La afición del puerto despedirá al equipo, algunos con rencor y otros impregnados de impotencia, en un adiós que se escribirá sobre la cancha jugando contra el Toluca, el actual bicampeón y fuerte candidato a ese título al que Mazatlán nunca tuvo ni la más mínima oportunidad de alcanzar en su breve estancia de seis años. En unas horas lanzará su último cañonazo.
Y aunque salieron voces posteriores a su venta de que la plaza no se quedaría sin futbol, como tampoco su estadio se convertiría en un elefante blanco como el de Culiacán donde una vez existieron los Dorados, la ciudad no tiene garantizada la presencia de una franquicia en la Liga de Expansión que seguramente no cerrará las heridas que dejan con su partida.
Si evaluamos el paso del equipo por la Liga MX, la balanza se inclina pesadamente hacia el lado negativo.

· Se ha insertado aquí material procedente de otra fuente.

/-- R207: the round-trip law, from any state of the block, for every TIEBREAK, every iteration order of the table, every
numbering of the nodes, every size of the dec.bits commands that feed the stream back, and the loading commands in any order,
those of R103, R206, R253 and R254 among them. At least one way to feed the stream exists. -/
def Obligations.HuffmanRoundTrip : Prop :=
  ∀ (s : State) (S : List Symbol) (table : List (Symbol × Nat)) (tie : TieBreak), S ≠ [] → IsFrequencyTable S table →
    ∃ T, build tie table = .ok T ∧
      ∀ (num : Bits → NodeIdx) (load : List Instr), (T.positions.map num).Nodup →
        load.Perm (loadTree num T ++ loadCodeBook (codeBook T)) →
        ∃ s1, runCommands load s = .next s1 ∧
          ((encodedBits s1 S).length < 2 ^ 32 →
            ∃ t, runCommands (encodeSession S) s1 = .next t ∧
              (∃ chunks, FeedsExactly chunks t.enc.bitCnt.toNat (t.eout.drop s1.eout.length)) ∧
              ∀ chunks, FeedsExactly chunks t.enc.bitCnt.toNat (t.eout.drop s1.eout.length) →
                ∃ u, runCommands (feedSession chunks) t = .next u ∧
                  u.dout = s1.dout ++ S ∧ u.enc.state = .done ∧ u.dec.state = .done)
end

Los “Cañoneros” nacieron bajo el lema “Arrebatando”, pero deportivamente fue poco lo que logró capturar. La afición de Morelia los criticó duramente, no solo al conjunto sino a sus directivos encabezados por Salinas Pliego, el hombre que ahora hace un sustancioso negocio etiquetando en 65 millones de dólares aproximadamente esa venta.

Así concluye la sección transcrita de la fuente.